Directly from Instrument Makers

Some instrument makers and artisans sell their instruments directly to customers. This provides an opportunity to buy tools that are handcrafted and of high quality. 

Music Festivals and Workshops

Music festivals and workshops often have vendors and exhibitors selling various musical instruments, including Indian stringed instruments. Attending these events can allow you to try different tools and make an informed purchase. 

Prices of Indian Stringed Instruments

The prices of Indian stringed instruments vary depending on the quality of craftsmanship, materials used, brand reputation, and rarity of the item. Here are some approximate price ranges for standard Indian stringed instruments: 

Sitar

Entry-level sitars can start from around £300, while professional-quality sitars can range from £1000 to several thousand pounds. 

Tanpura

Tanpuras can range from £200 for student models to £1000 or more for professional-grade instruments. 

Sarod

Sarods can range from £400 for beginner models to £2000 or more for higher-end devices.

Sarangi

Sarangis can range from £500 for entry-level instruments to £2000 or more for high-quality models. These price ranges are estimates and will vary based on various factors. It is recommended to research specific instrument makers, brands, and models to understand better the price range that suits your budget and requirements. Indian stringed instruments have a rich history and cultural significance. They play a vital role in Indian classical music, folk music, and contemporary genres.

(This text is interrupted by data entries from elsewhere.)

-- ==== Sys2Proof/Laws/Undisturbed.lean ====
section
/-! SUPPORT. What most operations leave alone: the command queue, the present mode, the start-up's place, the record
state, the validity marker, resume mode, calendar and covers of retention, whether the directory is in use, its lost
flags, and the state of every slot that is not ACTIVE. One lemma per operation, for every proof about those fields. -/

namespace Sys2Proof.Machine

/-- t has these fields as s has them. -/
structure Undisturbed (s t : State) : Prop where
  pending : t.pending = s.pending
  present : t.custody.present = s.custody.present
  phase : t.custody.phase = s.custody.phase
  record : t.custody.record = s.custody.record
  marker : t.retention.marker = s.retention.marker
  resume : t.retention.resume = s.retention.resume
  calendar : t.retention.calendar = s.retention.calendar
  covers : t.retention.covers = s.retention.covers
  inUse : t.directory.inUse = s.directory.inUse
  lost : ∀ b : Bank, t.directory.banks[b].lost = s.directory.banks[b].lost
  states : ∀ n : SlotNo, t.directory.slots[n].state = s.directory.slots[n].state ∨ s.directory.slots[n].state = .active

namespace Undisturbed

theorem refl (s : State) : Undisturbed s s := ⟨rfl, rfl, rfl, rfl, rfl, rfl, rfl, rfl, rfl, fun _ => rfl, fun _ => .inl rfl⟩

theorem trans {s t u : State} (h : Undisturbed s t) (k : Undisturbed t u) : Undisturbed s u :=
  ⟨k.1.trans h.1, k.2.trans h.2, k.3.trans h.3, k.4.trans h.4, k.5.trans h.5, k.6.trans h.6, k.7.trans h.7,
    k.8.trans h.8, k.9.trans h.9, fun b => (k.10 b).trans (h.10 b), fun n => by
    rcases h.11 n with e | e
    · rcases k.11 n with e' | e'
      · exact .inl (e'.trans e)
      · exact .inr (e ▸ e')
    · exact .inr e⟩

/-- Through a fold whose every step is undisturbed. -/
theorem foldl {α : Type} (f : State → α → State) (hf : ∀ s a, Undisturbed s (f s a)) (l : List α) (s : State) :
    Undisturbed s (l.foldl f s) := by
  induction l generalizing s with
  | nil => exact refl s
  | cons a l ih => exact (hf s a).trans (ih _)

/-! ## Field updates -/

theorem withControl (s : State) (f : ArrayControl → ArrayControl) : Undisturbed s (s.withControl f) :=
  ⟨rfl, rfl, rfl, rfl, rfl, rfl, rfl, rfl, rfl, fun _ => rfl, fun _ => .inl rfl⟩
theorem withCeremony (s : State) (f : Ceremony → Ceremony) : Undisturbed s (s.withCeremony f) :=
  ⟨rfl, rfl, rfl, rfl, rfl, rfl, rfl, rfl, rfl, fun _ => rfl, fun _ => .inl rfl⟩
theorem withMonitor (s : State) (f : Monitor → Monitor) : Undisturbed s (s.withMonitor f) :=
  ⟨rfl, rfl, rfl, rfl, rfl, rfl, rfl, rfl, rfl, fun _ => rfl, fun _ => .inl rfl⟩
theorem withArray (s : State) (f : KeyArray → KeyArray) : Undisturbed s (s.withArray f) :=
  ⟨rfl, rfl, rfl, rfl, rfl, rfl, rfl, rfl, rfl, fun _ => rfl, fun _ => .inl rfl⟩
theorem withBus (s : State) (e : Line) (f : Transmitter → Transmitter) : Undisturbed s (s.withBus e f) :=
  ⟨rfl, rfl, rfl, rfl, rfl, rfl, rfl, rfl, rfl, fun _ => rfl, fun _ => .inl rfl⟩
/-- A change of a slot's directory entry that keeps its state or finds it ACTIVE. -/
theorem withSlot (s : State) (n : SlotNo) (f : SlotDir → SlotDir) (hf : ∀ d, (f d).state = d.state ∨ d.state = .active) :
    Undisturbed s (s.withSlot n f) := by
  refine ⟨rfl, rfl, rfl, rfl, rfl, rfl, rfl, rfl, rfl, fun _ => rfl, fun m => ?_⟩
  simp only [State.withSlot, put_get]
  split
  · next h => subst h; exact hf _
  · exact .inl rfl
theorem withSlotRet (s : State) (n : SlotNo) (f : SlotRetention → SlotRetention) : Undisturbed s (s.withSlotRet n f) :=
  ⟨rfl, rfl, rfl, rfl, rfl, rfl, rfl, rfl, rfl, fun _ => rfl, fun _ => .inl rfl⟩
theorem withLink (s : State) (p : Port) (f : Link → Link) : Undisturbed s (s.withLink p f) := by
  cases p <;> exact ⟨rfl, rfl, rfl, rfl, rfl, rfl, rfl, rfl, rfl, fun _ => rfl, fun _ => .inl rfl⟩
theorem setProgress (s : State) (l : Line) (x : Option LineProgress) : Undisturbed s (s.setProgress l x) :=
  ⟨rfl, rfl, rfl, rfl, rfl, rfl, rfl, rfl, rfl, fun _ => rfl, fun _ => .inl rfl⟩
theorem setPos (s : State) (e : Line) (p : Pos) (x : Position) : Undisturbed s (s.setPos e p x) :=
  ⟨rfl, rfl, rfl, rfl, rfl, rfl, rfl, rfl, rfl, fun _ => rfl, fun _ => .inl rfl⟩
theorem nextDraw (s : State) : Undisturbed s s.nextDraw := ⟨rfl, rfl, rfl, rfl, rfl, rfl, rfl, rfl, rfl, fun _ => rfl, fun _ => .inl rfl⟩
theorem withCustProgress (s : State) (x : Option CustProgress) : Undisturbed s { s with custProgress := x } :=
  ⟨rfl, rfl, rfl, rfl, rfl, rfl, rfl, rfl, rfl, fun _ => rfl, fun _ => .inl rfl⟩
theorem withAllocations (s : State) (x : Vector Allocation 4) : Undisturbed s { s with allocations := x } :=
  ⟨rfl, rfl, rfl, rfl, rfl, rfl, rfl, rfl, rfl, fun _ => rfl, fun _ => .inl rfl⟩
theorem withPositions (s : State) (x : Vector (Vector Position 4) 4) : Undisturbed s { s with positions := x } :=
  ⟨rfl, rfl, rfl, rfl, rfl, rfl, rfl, rfl, rfl, fun _ => rfl, fun _ => .inl rfl⟩
theorem withBuses (s : State) (x : Vector Transmitter 4) : Undisturbed s { s with buses := x } :=
  ⟨rfl, rfl, rfl, rfl, rfl, rfl, rfl, rfl, rfl, fun _ => rfl, fun _ => .inl rfl⟩

/-- A change of Custody Control that keeps mode, phase and record state. -/
theorem withCustody (s : State) (f : Custody → Custody) (h : (f s.custody).present = s.custody.present ∧
    (f s.custody).phase = s.custody.phase ∧ (f s.custody).record = s.custody.record) :
    Undisturbed s (s.withCustody f) :=
  ⟨rfl, h.1, h.2.1, h.2.2, rfl, rfl, rfl, rfl, rfl, fun _ => rfl, fun _ => .inl rfl⟩

/-- A change of a bank's directory entry that keeps its lost flag. -/
theorem withBank (s : State) (b : Bank) (f : BankDir → BankDir) (hf : ∀ d, (f d).lost = d.lost) :
    Undisturbed s (s.withBank b f) := by
  refine ⟨rfl, rfl, rfl, rfl, rfl, rfl, rfl, rfl, rfl, fun c => ?_, fun _ => .inl rfl⟩
  simp only [State.withBank, put_get]
  split
  · next h => rw [hf, h]
  · rfl

/-- A change of retention that keeps marker, resume mode, calendar and covers. -/
theorem withRetention (s : State) (f : Retention → Retention) (h : (f s.retention).marker = s.retention.marker ∧
    (f s.retention).resume = s.retention.resume ∧ (f s.retention).calendar = s.retention.calendar ∧
    (f s.retention).covers = s.retention.covers) : Undisturbed s (s.withRetention f) :=
  ⟨rfl, rfl, rfl, rfl, h.1, h.2.1, h.2.2.1, h.2.2.2, rfl, fun _ => rfl, fun _ => .inl rfl⟩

The diverse range of instruments within this category, including sitars, tanpuras, sarods, sarangis, and more, offer musicians various sounds and tones to explore. If you want to purchase an Indian stringed instrument, numerous avenues are available, such as speciality music stores, online marketplaces, instrument makers, and music festivals. It's essential to research and compare options before making a purchase.